Economist Mark Thoma adds a couple more:
Don’t take econometric techniques in search of questions. Instead, start with the important questions and then develop the econometrics needed to answer them.
Model the process that generates the data.
I’ll add a few more:
- If any of your data-analytic choices are data-dependent, there’s a very good chance you’re compromising the validity of your inferences. Best practice is to pre-specify everything. (This may be a restatement of Giles’ #7, but I’m not sure because I’m not sure what he means by “pre-testing”)
- Multiple comparisons are a real problem.

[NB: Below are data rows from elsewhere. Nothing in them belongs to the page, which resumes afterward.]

-- ==== Sys2Proof/WellFormed.lean ====
section
/-! DEFINITION. Which instructions and which configurations are well formed. -/

namespace Sys2Proof

/-- The operand of an instruction is a 5-bit register number, 0 to 31 (10_state.md R20). -/
def Instr.wellFormed (i : Instr) : Bool := decide (i.operand < 32)

/-- `FEAT_PMUv3pN` presupposes `FEAT_PMUv3` (00_scope.md R5, D19). -/
def Config.featuresWellFormed (c : Config) : Bool :=
  (!(c.featPMUv3p5 || c.featPMUv3p8 || c.featPMUv3p9)) || c.featPMUv3

/-- Some byte order is supported: DSPSR_EL0.E cannot be RES0 and RES1 at once (10_state.md R47). -/
def Config.endianWellFormed (c : Config) : Bool := c.bigEndian || c.littleEndian

/-- A reset can be to an Exception level using AArch32 only where AArch32 is supported. -/
def Config.resetWellFormed (c : Config) : Bool := !c.resetToAArch32 || c.aarch32Supported

/-- The configurations the spec admits. -/
def Config.wellFormed (c : Config) : Bool :=
  c.featuresWellFormed && c.endianWellFormed && c.resetWellFormed

end Sys2Proof
end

- The best analysis is the simplest, easiest-to-understand analysis adequate for addressing the question asked. (I think of this as Brian’s “no statistical machismo” rule)
- Overfitting is just as bad as underfitting.
- These guidelines can conflict. For instance, the desire to model all of the processes that generated the data is one source of statistical machismo. And it’s not always obvious how to apply these guidelines. For instance, in ecology one can often dream up a plausible-sounding post hoc explanation for any statistical result, thereby rendering David Giles’ guideline #3 useless. This means that doing statistics well is a matter of making judgment calls about how to apply the “rules”, and about what rules to break. Good judgment is built a foundation of both technical knowledge and experience.
So, what would you add to this list?
HT Economist’s View
With regard to #3, I would even say that in ecology we are certainly more excited with results that do not make common sense (they still have to somewhat make sense though). Usually, this also happens when results are expected to be trivial (by colleagues at least).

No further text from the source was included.